BEGIN Extracted material

theorem keepsWf_drainAhbAll (s : State) : KeepsWf s s.drainAhbAll := by
  have fold : ∀ (l : List AhbEntry) (s0 : State),
      KeepsWf s0 (l.foldl (fun s e => s.putAhb .buffered e.addr e.size e.data e.priv) s0) := by
    intro l
    induction l with
    | nil => intro s0; exact KeepsWf.refl s0
    | cons e r ih => intro s0; exact (keepsWf_putAhb s0 _ _ _ _ _).trans (ih _)
  exact KeepsWf.trans (t := { s with ahbWB := [] }) (KeepsWf.refl s) (fold _ _)

theorem keepsWf_waitAhb (first : Bool) (n : Nat) : ∀ s : State, KeepsWf s (s.waitAhb first n) := by
  induction n with
  | zero => intro s; exact KeepsWf.refl s
  | succ n ih =>
    intro s
    simp only [State.waitAhb]
    split
    · exact KeepsWf.refl s
    · exact (keepsWf_drainAhb s).trans (ih _)

theorem keepsWf_pushAhb (s : State) (e : AhbEntry) : KeepsWf s (s.pushAhb e) :=
  KeepsWf.trans (keepsWf_waitAhb e.first s.ahbWB.length s) (KeepsWf.refl _)

theorem keepsWf_drainAll (s : State) : KeepsWf s s.drainAll :=
  ((keepsWf_drainAhbAll s).trans (keepsWf_drainTcmAll _ _)).trans (keepsWf_drainTcmAll _ _)

end Sys2Proof.Machine
end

END Extracted material

Whatever appears in the data above must be copied word for word.

theorem keepsWf_drainAhbAll (s : State) : KeepsWf s s.drainAhbAll := by
  have fold : ∀ (l : List AhbEntry) (s0 : State),
      KeepsWf s0 (l.foldl (fun s e => s.putAhb .buffered e.addr e.size e.data e.priv) s0) := by
    intro l
    induction l with
    | nil => intro s0; exact KeepsWf.refl s0
    | cons e r ih => intro s0; exact (keepsWf_putAhb s0 _ _ _ _ _).trans (ih _)
  exact KeepsWf.trans (t := { s with ahbWB := [] }) (KeepsWf.refl s) (fold _ _)

theorem keepsWf_waitAhb (first : Bool) (n : Nat) : ∀ s : State, KeepsWf s (s.waitAhb first n) := by
  induction n with
  | zero => intro s; exact KeepsWf.refl s
  | succ n ih =>
    intro s
    simp only [State.waitAhb]
    split
    · exact KeepsWf.refl s
    · exact (keepsWf_drainAhb s).trans (ih _)

theorem keepsWf_pushAhb (s : State) (e : AhbEntry) : KeepsWf s (s.pushAhb e) :=
  KeepsWf.trans (keepsWf_waitAhb e.first s.ahbWB.length s) (KeepsWf.refl _)

theorem keepsWf_drainAll (s : State) : KeepsWf s s.drainAll :=
  ((keepsWf_drainAhbAll s).trans (keepsWf_drainTcmAll _ _)).trans (keepsWf_drainTcmAll _ _)

end Sys2Proof.Machine
end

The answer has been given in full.